(Entries taken from a collection)
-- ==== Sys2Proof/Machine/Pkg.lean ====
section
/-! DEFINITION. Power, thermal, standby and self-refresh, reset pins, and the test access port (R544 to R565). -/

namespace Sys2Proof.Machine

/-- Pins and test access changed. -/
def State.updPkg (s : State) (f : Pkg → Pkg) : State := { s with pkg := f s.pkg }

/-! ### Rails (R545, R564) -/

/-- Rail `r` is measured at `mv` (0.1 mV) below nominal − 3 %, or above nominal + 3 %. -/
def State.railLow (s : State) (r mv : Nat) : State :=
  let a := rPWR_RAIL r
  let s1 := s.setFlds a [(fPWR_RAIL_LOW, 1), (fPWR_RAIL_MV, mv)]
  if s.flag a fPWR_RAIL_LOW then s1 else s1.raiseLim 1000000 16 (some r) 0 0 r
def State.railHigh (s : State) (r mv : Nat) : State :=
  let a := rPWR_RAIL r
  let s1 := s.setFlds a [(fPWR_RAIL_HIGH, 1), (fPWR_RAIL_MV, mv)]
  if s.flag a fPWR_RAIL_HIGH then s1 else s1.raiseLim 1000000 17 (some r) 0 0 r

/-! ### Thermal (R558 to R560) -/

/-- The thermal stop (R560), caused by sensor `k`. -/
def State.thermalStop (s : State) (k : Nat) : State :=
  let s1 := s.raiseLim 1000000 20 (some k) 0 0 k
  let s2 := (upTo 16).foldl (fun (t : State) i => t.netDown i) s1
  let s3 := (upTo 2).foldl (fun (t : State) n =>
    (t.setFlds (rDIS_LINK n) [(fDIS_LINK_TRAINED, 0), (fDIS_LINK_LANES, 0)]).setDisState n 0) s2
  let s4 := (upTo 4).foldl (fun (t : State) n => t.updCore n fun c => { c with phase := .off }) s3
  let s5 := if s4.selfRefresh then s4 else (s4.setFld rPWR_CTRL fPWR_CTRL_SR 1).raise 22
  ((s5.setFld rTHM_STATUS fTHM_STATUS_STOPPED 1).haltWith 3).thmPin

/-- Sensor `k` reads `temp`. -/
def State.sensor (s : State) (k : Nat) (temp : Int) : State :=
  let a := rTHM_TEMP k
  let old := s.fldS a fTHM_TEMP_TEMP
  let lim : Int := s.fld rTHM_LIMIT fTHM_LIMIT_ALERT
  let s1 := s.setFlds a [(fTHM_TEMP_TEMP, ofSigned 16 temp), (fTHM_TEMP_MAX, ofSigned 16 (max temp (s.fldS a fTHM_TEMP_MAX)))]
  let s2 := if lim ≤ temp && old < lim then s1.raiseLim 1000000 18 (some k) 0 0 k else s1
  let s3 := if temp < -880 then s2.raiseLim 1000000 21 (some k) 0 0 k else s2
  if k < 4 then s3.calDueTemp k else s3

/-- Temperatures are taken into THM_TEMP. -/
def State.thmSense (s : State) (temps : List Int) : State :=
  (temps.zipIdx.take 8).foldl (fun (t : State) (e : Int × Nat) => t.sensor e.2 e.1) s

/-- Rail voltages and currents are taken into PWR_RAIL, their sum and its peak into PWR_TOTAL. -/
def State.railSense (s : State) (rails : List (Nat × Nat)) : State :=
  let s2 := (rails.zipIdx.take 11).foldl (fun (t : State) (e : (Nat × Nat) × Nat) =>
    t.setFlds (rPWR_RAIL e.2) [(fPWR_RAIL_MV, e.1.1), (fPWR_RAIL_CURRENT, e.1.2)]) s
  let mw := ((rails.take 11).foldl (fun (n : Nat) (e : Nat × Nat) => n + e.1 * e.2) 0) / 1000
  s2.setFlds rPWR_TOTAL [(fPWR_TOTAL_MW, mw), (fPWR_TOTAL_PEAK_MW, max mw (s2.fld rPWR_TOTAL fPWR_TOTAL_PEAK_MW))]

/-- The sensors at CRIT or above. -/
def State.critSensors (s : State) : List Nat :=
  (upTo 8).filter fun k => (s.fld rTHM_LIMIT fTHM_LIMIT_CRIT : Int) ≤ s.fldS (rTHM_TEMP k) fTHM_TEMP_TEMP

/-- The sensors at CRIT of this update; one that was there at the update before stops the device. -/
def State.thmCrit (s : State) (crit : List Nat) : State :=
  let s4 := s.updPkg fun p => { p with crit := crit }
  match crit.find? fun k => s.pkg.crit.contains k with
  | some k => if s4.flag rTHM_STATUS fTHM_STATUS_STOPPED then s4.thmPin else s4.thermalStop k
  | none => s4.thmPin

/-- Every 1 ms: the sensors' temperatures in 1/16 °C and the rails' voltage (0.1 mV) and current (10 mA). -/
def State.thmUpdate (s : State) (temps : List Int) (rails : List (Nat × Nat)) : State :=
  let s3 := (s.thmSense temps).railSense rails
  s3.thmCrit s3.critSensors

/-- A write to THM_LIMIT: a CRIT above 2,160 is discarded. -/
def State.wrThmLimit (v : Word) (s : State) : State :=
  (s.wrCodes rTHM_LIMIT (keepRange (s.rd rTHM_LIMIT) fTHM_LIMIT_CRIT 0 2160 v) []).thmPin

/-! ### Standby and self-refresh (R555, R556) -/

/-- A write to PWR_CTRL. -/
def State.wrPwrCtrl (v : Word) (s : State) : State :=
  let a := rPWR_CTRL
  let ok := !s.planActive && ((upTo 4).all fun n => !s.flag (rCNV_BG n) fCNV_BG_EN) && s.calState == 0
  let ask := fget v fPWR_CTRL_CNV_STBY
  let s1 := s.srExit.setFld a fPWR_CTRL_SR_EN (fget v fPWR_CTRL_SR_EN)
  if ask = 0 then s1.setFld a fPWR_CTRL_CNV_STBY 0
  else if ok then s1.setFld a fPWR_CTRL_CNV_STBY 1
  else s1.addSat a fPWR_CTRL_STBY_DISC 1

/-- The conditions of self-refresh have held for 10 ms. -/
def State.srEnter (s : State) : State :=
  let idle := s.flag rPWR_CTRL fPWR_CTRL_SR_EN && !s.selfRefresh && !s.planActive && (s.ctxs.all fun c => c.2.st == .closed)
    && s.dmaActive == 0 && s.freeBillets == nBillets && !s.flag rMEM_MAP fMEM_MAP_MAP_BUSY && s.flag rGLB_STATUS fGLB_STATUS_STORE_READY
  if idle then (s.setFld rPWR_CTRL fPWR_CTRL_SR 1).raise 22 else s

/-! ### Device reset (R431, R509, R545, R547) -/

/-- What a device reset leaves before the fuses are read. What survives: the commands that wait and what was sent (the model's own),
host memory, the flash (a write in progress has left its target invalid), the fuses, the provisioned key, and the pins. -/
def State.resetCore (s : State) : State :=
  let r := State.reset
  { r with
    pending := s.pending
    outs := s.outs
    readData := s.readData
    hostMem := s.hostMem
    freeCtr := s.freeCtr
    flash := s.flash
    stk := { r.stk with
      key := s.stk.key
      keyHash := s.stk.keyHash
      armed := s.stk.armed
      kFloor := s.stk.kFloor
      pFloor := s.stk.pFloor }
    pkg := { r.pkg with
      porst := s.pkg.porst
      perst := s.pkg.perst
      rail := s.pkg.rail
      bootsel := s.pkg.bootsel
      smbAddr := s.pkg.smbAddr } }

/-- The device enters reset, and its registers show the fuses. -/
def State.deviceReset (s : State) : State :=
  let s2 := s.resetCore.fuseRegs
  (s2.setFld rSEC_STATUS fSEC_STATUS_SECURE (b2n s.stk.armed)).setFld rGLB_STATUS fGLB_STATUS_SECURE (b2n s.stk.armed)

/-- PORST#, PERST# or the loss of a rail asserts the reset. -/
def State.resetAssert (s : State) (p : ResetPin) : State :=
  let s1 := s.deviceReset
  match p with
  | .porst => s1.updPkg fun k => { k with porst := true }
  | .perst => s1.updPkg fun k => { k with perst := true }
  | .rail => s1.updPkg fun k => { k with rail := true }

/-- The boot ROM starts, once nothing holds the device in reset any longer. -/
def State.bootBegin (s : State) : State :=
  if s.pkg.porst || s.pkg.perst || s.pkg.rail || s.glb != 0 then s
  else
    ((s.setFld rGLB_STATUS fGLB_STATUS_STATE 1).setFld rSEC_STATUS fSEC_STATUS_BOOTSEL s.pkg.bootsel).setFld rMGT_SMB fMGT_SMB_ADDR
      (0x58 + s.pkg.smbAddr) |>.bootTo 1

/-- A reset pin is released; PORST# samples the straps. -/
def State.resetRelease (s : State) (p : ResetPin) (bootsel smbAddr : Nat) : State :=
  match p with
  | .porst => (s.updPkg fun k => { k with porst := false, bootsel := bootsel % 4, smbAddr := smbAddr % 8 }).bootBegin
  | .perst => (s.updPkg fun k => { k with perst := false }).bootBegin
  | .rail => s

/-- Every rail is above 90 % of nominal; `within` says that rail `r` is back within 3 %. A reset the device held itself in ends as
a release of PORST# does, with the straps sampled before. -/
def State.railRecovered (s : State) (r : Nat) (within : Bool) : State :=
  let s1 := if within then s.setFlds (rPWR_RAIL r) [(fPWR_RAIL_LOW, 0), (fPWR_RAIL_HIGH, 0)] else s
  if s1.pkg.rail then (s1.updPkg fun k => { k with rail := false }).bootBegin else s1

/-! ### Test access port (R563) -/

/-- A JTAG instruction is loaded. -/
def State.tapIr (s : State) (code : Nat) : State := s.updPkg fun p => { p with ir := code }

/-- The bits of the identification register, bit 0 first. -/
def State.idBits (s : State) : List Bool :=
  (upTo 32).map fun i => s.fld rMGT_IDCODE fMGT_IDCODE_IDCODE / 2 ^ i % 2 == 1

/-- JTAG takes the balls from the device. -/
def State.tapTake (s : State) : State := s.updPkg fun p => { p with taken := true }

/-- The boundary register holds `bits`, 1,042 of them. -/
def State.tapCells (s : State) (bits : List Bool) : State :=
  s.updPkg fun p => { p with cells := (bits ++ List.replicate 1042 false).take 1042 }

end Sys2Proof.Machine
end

* _Task to carry out_:
Look above for the line that contains "or above. -/". Starting there, transcribe every line exactly until you have copied the line that contains "none => s4.thmPin".

* _Written reply_:
/-- The sensors at CRIT or above. -/
def State.critSensors (s : State) : List Nat :=
  (upTo 8).filter fun k => (s.fld rTHM_LIMIT fTHM_LIMIT_CRIT : Int) ≤ s.fldS (rTHM_TEMP k) fTHM_TEMP_TEMP

/-- The sensors at CRIT of this update; one that was there at the update before stops the device. -/
def State.thmCrit (s : State) (crit : List Nat) : State :=
  let s4 := s.updPkg fun p => { p with crit := crit }
  match crit.find? fun k => s.pkg.crit.contains k with
  | some k => if s4.flag rTHM_STATUS fTHM_STATUS_STOPPED then s4.thmPin else s4.thermalStop k
  | none => s4.thmPin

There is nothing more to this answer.